Выбрать главу

Русская культура, как показали исследователи, полностью лишена нейтральной аксиологической зоны. Любой поступок в рамках русской культуры имеет строго определенную аксиологическую окраску, притягиваясь либо к одному, либо к другому культурному полюсу. Таким образом, в период кризиса, когда старые социально одобряемые формы поведения дискредитируют себя как не способные сохранить идентичность на уровне общества в целом, русская культура принуждена использовать как ресурс развития формы социально-неодобряемого поведения, черпая новые образцы из той сферы, которая на предыдущем этапе была отчетливо негативной. Такая смена ценности культурного объекта на противоположную при сохранении глубинной структуры культуры проявляется в антиповедении.

Антиповедение — это «поведение наоборот, т. е. замена тех или иных регламентированных норм на их противоположность» [Успенский 1996а. С. 460]. Антиповедение свойственно всем иерархизированным культурам, и древней русской культуре в том числе. Антиповедение тесно связано со сферой сакрального — Б. А. Успенский приходит к выводу, что антиповедение сакрализовано всегда [Успенский 1996а. С. 473]. В антиповедение связь с сакральным реализуется как кощунство, святотатство, нарушение космического и человеческого порядка. В период кризисов и трансформаций, когда существующие формы социально-одобряемого поведения не могут обеспечить культурной легитимации поступков, носители культуры ищут новые пути связи с сакральным, и самым резким, ярким и действенным из таких путей оказывается антиповедение. В рамках русской цивилизации, усваивающей христианскую культуру, антиповедение черпает образцы в прежней языческой культуре, сохранившейся в рамках двоеверия на Руси.

Таким образом, важные изменения в русской культуре протекают как отталкивание от предыдущего этапа, как его активное отрицание, и реализуются в демонстративном антиповедении. Содержание культурообразующих категорий может меняться в зависимости от исторического периода, однако дуальная структура, приводящая к полному отрицанию предшествующей культуры, сохраняется в течение всей русской истории и позволяет говорить о единстве русской культуры на разных этапах [Успенский 1996b. С. 3411.

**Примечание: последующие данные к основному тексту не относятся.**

-- ==== Sys2Proof/Certificates/Slice0/Obligations.lean ====
section
/-! DEFINITION. The statements for the provers, from the numbered rules of spec/. -/
open Sys2Proof Sys2Proof.Machine

/-! ## Encoding and steps (03) -/

/-- 03 R64 to R67, R75: words written out from the encoding tables decode to the instructions they stand for; the opcodes
that are not assigned decode to what raises ILLEGAL, and 0xF4 to 0xFF to a no-op. -/
def Obligations.WordsDecode : Prop :=
  ([
    (0x01083180, .sadd 2 3 6 0),
    (0x121EABCD, .sli 7 0x2ABCD),
    (0x30214307, .vadd 1 5 6 7),
    (0x6142450B, .fsub 2 9 10 11),
    (0x907FFFFF, .br 3 0x1FFFFF),
    (0xA3250ACE, .stg 1 20 21 2 3 2),
    (0xB0841800, .tcopy 4 8 12),
    (0xC2210696, .mma 1 2 3 4 5 1 0),
    (0xD3468011, .barr 2 13 17),
    (0xE0210800, .msend 1 2 4 0 0 0),
    (0xF1123456, .lit 0x123456)
    ] : List (BitVec 32 × Instr)).all (fun e => decodeWord e.1 = e.2) = true ∧
  (∀ w : BitVec 32, (let op := opcodeOf w
      op = 0 ∨ (0x21 ≤ op ∧ op ≤ 0x2F) ∨ (0x5D ≤ op ∧ op ≤ 0x5F) ∨ (0x87 ≤ op ∧ op ≤ 0x8F) ∨ (0xAA ≤ op ∧ op ≤ 0xAF) ∨
      (0xBA ≤ op ∧ op ≤ 0xBF) ∨ (0xC9 ≤ op ∧ op ≤ 0xCF) ∨ op = 0xDF ∨ (0xE5 ≤ op ∧ op ≤ 0xE7)) → decodeWord w = .illegalEncoding w) ∧
  (∀ w : BitVec 32, 0xF4 ≤ opcodeOf w → decodeWord w = .definedHint w)

/-- 03 R64 to R67: the word of an instruction decodes to it, with every operand at every value that its fields hold. An
instruction keeps its word when no other name has the same one. -/
def Obligations.DecodeEncodeRoundTrip : Prop :=
  ∀ (i : Instr) (w : BitVec 32), i.keepsWord = true → encode i = [w] → decodeWord w = i

/-- 03 R77, 06 R157, 07 R164, R173: a turn of an agent fetches the word at its PC from the instruction cache, decodes it and
executes it; the state is the one that the passing cycles leave, with the agent as the issuing one, and no other thread of its
partition and no other split of its group that can issue comes first (07 R164, 03 R81); then the package settles. What the other
turns of the agenda do (the agenda is the model's own order of events, log entry 1): an event runs the table row of it, an
empty agenda lets one cycle pass, a row with an encoding does not come about as an event, and the other turns take the next
step of a die's reset sequence (16 R400, R401), evict a line, upset a stored word, bring a credit to a barrier and send a report
over the side-band (log entry 1). What a turn does comes about whole where its cycle has seen nothing that it must come before
and where it reads no level of the millpond that is out of date (log entry 120); an instruction that is none of the
special-function unit's does not meet that unit (09 R237), which accepts one that it is free for, and holds one while it is
busy. -/
def Obligations.StepRunsDecodedInstruction : Prop :=
  (∀ (s : State) (t : Turn) (a : Agent), s.agenda.head? = some t → t.act = .issue a →
    let u : State := { tick t.dt (restOf s) with cur := a }
    let runs (v : State) (k : Iss) (pc : Word) (w : Word) : Prop :=
      let x := noteStep v a.core a.who pc k (decodeWord w)
      (∀ y, exec (decodeWord w) x = .next y →
        step s = .next (settle (sfuTurn x (orderedIssue x (afterIssue x y a) a (decodeWord w)) a (decodeWord w)))) ∧
      (∀ e, exec (decodeWord w) x = .fault e → step s = .fault e)
    (∀ b c w, a.who = .fe → getBlk u a.core = some b → b.launched = true →
      (b.fe.run = .ready ∨ b.fe.run = .active ∨ b.fe.run = .waiting) → b.fe.issuedAt ≠ some u.clk.cycle →
      stopAllows b .fe b.fe.stopped (atBoundary b.fe.pre) true = true → b.fe.wait = .none →
      feCtx u = some c → inCode c.blk c.blk.fe.pc = true → fetchWord u a.core c.blk c.blk.fe.pc = some w →
      spawnHolds u ⟨a.core, .fe⟩ (decodeWord w) = false → runs u (.fe c) c.blk.fe.pc w) ∧
    (∀ g b r c w, a.who = .grp g → getBlk u a.core = some b → tfind g b.groups = some r → b.launched = true → r.run = .active →
      stopAllows b (.grp g) r.stopped (match tfind a.split r.splits with
        | some x => atBoundary x.pre
        | none => true) (grpAtBoundary r) = true →
      r.admitted + 4 ≤ u.clk.cycle → throttled u a.core = false →
      let v := modGrp u a.core g mergeSplits
      groupCtx v = some c → c.spl.wait = .none → c.spl.busyUntil ≤ v.clk.cycle → groupHeld v a.core g c.grp = false →
      (stepped b (.grp g) = true ∨ (groupLoses v a.core g b c.grp = false ∧ splitLoses v a.split c.grp = false)) →
      inCode c.blk c.spl.pc = true → fetchWord v a.core c.blk c.spl.pc = some w →
      spawnHolds v ⟨a.core, .grp g⟩ (decodeWord w) = false → runs v (.grp c) c.spl.pc w)) ∧
  ((∀ s : State, s.agenda = [] → step s = .next (settle (tick 1 s))) ∧
  (∀ (s : State) (t : Turn) (i : Instr) (u : State), s.agenda.head? = some t → t.act = .event i → encode i = [] →
    let v := tick t.dt (restOf s)
    exec i v = .next u → step s = .next (settle (orderedEvent v (withWalks v u) i))) ∧
  (∀ (s : State) (t : Turn) (i : Instr), s.agenda.head? = some t → t.act = .event i → encode i ≠ [] →
    step s = .next (tick t.dt (restOf s))) ∧
  (∀ (s : State) (t : Turn), s.agenda.head? = some t → t.act = .resetStep →
    let v := tick t.dt (restOf s)
    step s = .next (settle (orderedTurn v (resetGoes v) []))) ∧
  (∀ (s : State) (t : Turn) (d : Nat) (v : Bool) (k : Nat), s.agenda.head? = some t → t.act = .evict d v k →
    step s = .next (settle (evictLine (tick t.dt (restOf s)) d v k))) ∧
  (∀ (s : State) (t : Turn) (l : Nat), s.agenda.head? = some t → t.act = .upset l →
    step s = .next (settle (upsetWord (tick t.dt (restOf s)) l))) ∧
  (∀ (s : State) (t : Turn) (d k i : Nat), s.agenda.head? = some t → t.act = .upsetCopy d k i →
    step s = .next (settle (upsetCopy (tick t.dt (restOf s)) d k i))) ∧
  (∀ (s : State) (t : Turn) (k i : Nat), s.agenda.head? = some t → t.act = .upsetBuffer k i →
    step s = .next (settle (upsetBuffer (tick t.dt (restOf s)) k i))) ∧
  (∀ (s : State) (t : Turn) (n : Nat), s.agenda.head? = some t → t.act = .upsetMeta n →
    step s = .next (settle (upsetMeta (tick t.dt (restOf s)) n))) ∧
  (∀ (s : State) (t : Turn) (id : Nat) (u : State), s.agenda.head? = some t → t.act = .credit id →
    let v := tick t.dt (restOf s)
    landCredit id v = .next u → step s = .next (settle (orderedCredit v u))) ∧
  (∀ (s : State) (t : Turn) (ras : Bool), s.agenda.head? = some t → t.act = .sideBand ras →
    step s = .next (settle (sideBandReport (tick t.dt (restOf s)) ras)))) ∧
  (∀ (s t : State) (a : Agent) (i : Instr), s.done = [] → (readsEnergy i = false ∨ pondDue s = false) →
    ∃ d, orderedIssue s t a i = { t with done := d }) ∧
  (∀ (s t : State) (a : Agent) (i : Instr), sfuCycles i = 0 → sfuTurn s t a i = t) ∧
  (∀ (s t : State) (core g k : Nat) (i : Instr) (b : Block), getBlk s core = some b → sfuCycles i ≠ 0 →
    hasIssued s t ⟨core, .grp g, k⟩ = true →
    (b.sfuFree ≤ s.clk.cycle → (∀ q, q < 4 → presents s core q = false) → sfuTurn s t ⟨core, .grp g, k⟩ i =
      modBlk t core fun b => { b with sfuFree := s.clk.cycle + sfuCycles i, sfuLast := g % 4 }) ∧
    (s.clk.cycle < b.sfuFree → sfuTurn s t ⟨core, .grp g, k⟩ i = modSpl s core g k fun x =>
      { x with held := 8, heldAt := s.clk.cycle, since := if x.held = 8 then x.since else s.clk.cycle })) ∧
  (∀ (s : State) (n : Nat), (tick (n + 1) s).done = [])

/-! ## Invariants and reset -/

/-- Memory (10 R246, R247) keeps its canonical form, which is the model's (log entry 2): addresses strictly rising, and no entry equal to what an unlisted address reads as. -/
def Obligations.StepKeepsCanonicalMemory : Prop :=
  ∀ s t : State, Memory.wf s.mem = true → step s = .next t → Memory.wf t.mem = true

Единство русской культуры проявляется в том, что при смене культурных эпох основоположник, первый деятель в новом духе не имеет образцов в культуре старого периода, и вынужден опираться на антикультуру, реализовывать те поведенческие стратегии, которые ранее были маркированы как нечестивые [Панченко 2002. С. 458]. Также еще одной важной характеристикой социокультурной трансформации русской культуры является активизация архаичных культурных моделей в период, который осознается как новый и отменяющий все предыдущие нормы [Успенский 1996а. С. 3441.

Коллективизм сознания в русской цивилизации проявляется в полноте хозяйственной, общественной и государственной жизни, которая соотносится с индоевропейским семантическим ядром понятия святости, включающем цельность и полноту существования. В разные исторические эпохи коллективизм проявляется как приоритет общественных, общинных, государственных ценностей над личными интересами. Смена типа общества — община или колхоз — не приводит к уничтожению полноты хозяйственной жизни, которая может быть реализована в рамках этой структуры.

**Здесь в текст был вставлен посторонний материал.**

/-! ## modInst -/

@[simp] theorem modInst_clk (s : State) (i : Nat) (f : PoolInst → PoolInst) : (modInst s i f).clk = s.clk := rfl
@[simp] theorem modInst_agenda (s : State) (i : Nat) (f : PoolInst → PoolInst) : (modInst s i f).agenda = s.agenda := rfl
@[simp] theorem modInst_cur (s : State) (i : Nat) (f : PoolInst → PoolInst) : (modInst s i f).cur = s.cur := rfl
@[simp] theorem modInst_free (s : State) (i : Nat) (f : PoolInst → PoolInst) : (modInst s i f).free = s.free := rfl
@[simp] theorem modInst_mode (s : State) (i : Nat) (f : PoolInst → PoolInst) : (modInst s i f).mode = s.mode := rfl
@[simp] theorem modInst_mem (s : State) (i : Nat) (f : PoolInst → PoolInst) : (modInst s i f).mem = s.mem := rfl
@[simp] theorem modInst_bad (s : State) (i : Nat) (f : PoolInst → PoolInst) : (modInst s i f).bad = s.bad := rfl
@[simp] theorem modInst_badMeta (s : State) (i : Nat) (f : PoolInst → PoolInst) : (modInst s i f).badMeta = s.badMeta := rfl
@[simp] theorem modInst_evals (s : State) (i : Nat) (f : PoolInst → PoolInst) : (modInst s i f).evals = s.evals := rfl
@[simp] theorem modInst_done (s : State) (i : Nat) (f : PoolInst → PoolInst) : (modInst s i f).done = s.done := rfl
@[simp] theorem modInst_cores (s : State) (i : Nat) (f : PoolInst → PoolInst) : (modInst s i f).cores = s.cores := rfl
@[simp] theorem modInst_dies (s : State) (i : Nat) (f : PoolInst → PoolInst) : (modInst s i f).dies = s.dies := rfl
@[simp] theorem modInst_ctxs (s : State) (i : Nat) (f : PoolInst → PoolInst) : (modInst s i f).ctxs = s.ctxs := rfl
@[simp] theorem modInst_sched (s : State) (i : Nat) (f : PoolInst → PoolInst) : (modInst s i f).sched = s.sched := rfl
@[simp] theorem modInst_pages (s : State) (i : Nat) (f : PoolInst → PoolInst) : (modInst s i f).pages = s.pages := rfl
@[simp] theorem modInst_links (s : State) (i : Nat) (f : PoolInst → PoolInst) : (modInst s i f).links = s.links := rfl
@[simp] theorem modInst_host (s : State) (i : Nat) (f : PoolInst → PoolInst) : (modInst s i f).host = s.host := rfl
@[simp] theorem modInst_dreset (s : State) (i : Nat) (f : PoolInst → PoolInst) : (modInst s i f).dreset = s.dreset := rfl
@[simp] theorem modInst_dbg (s : State) (i : Nat) (f : PoolInst → PoolInst) : (modInst s i f).dbg = s.dbg := rfl
@[simp] theorem modInst_mgmt (s : State) (i : Nat) (f : PoolInst → PoolInst) : (modInst s i f).mgmt = s.mgmt := rfl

Восприятие руководителя государства как защитника народа, патерналистский тип взаимодействия государства и народа реализует сакральную составляющую царской власти, которая является необходимой частью образа царства.

В Византии формируется христианский государственноправовой порядок, неизвестный античному миру [Павлов 2014. С. 21]. Хотя империя появляется в классической грекоримской античности, однако легализация и сакрализация этого вида государственности в рамках полисной морали и религии античного мира была невозможна. Кризис полисных норм и поиски новых форм культурной легитимации правления императоров принимали разные формы: от обожествления императоров в рамках традиционной римской религиозности (первые династии римских императоров, начиная с Цезаря) до попыток инкорпорации восточных культов в римскую религию (Гелиогабал) [Синельников 2019]. В Византии эти поиски культурной легитимации завершаются реализацией представления о земной империи как об отражении небесной иерархии, а также пониманием императора как представителя церкви, стоящего в особых отношениях с Богом.

Сложившееся в Византии мировоззрение анализирует И. Мейендорф, который указывает, что социальное устройство понимается как отражение небесного порядка, и представителем этого порядка на земле является светский властитель, непосредственно назначенный Богом [Мейендорф 2006а. С. 240–241]. Как замечает А. Л. Дворкин, хотя царь и не имеет апостольской преемственности, однако царь не простой член Церкви, его власть сакральна, хотя конкретный монарх неприкосновенным не является [Дворкин 2014. С. 695, 697]. Византийская концепция власти была воспринята на Руси в русле уже существовавших дохристианских представлений о царе и царстве, которые подробно рассматриваются в работах В. Водова.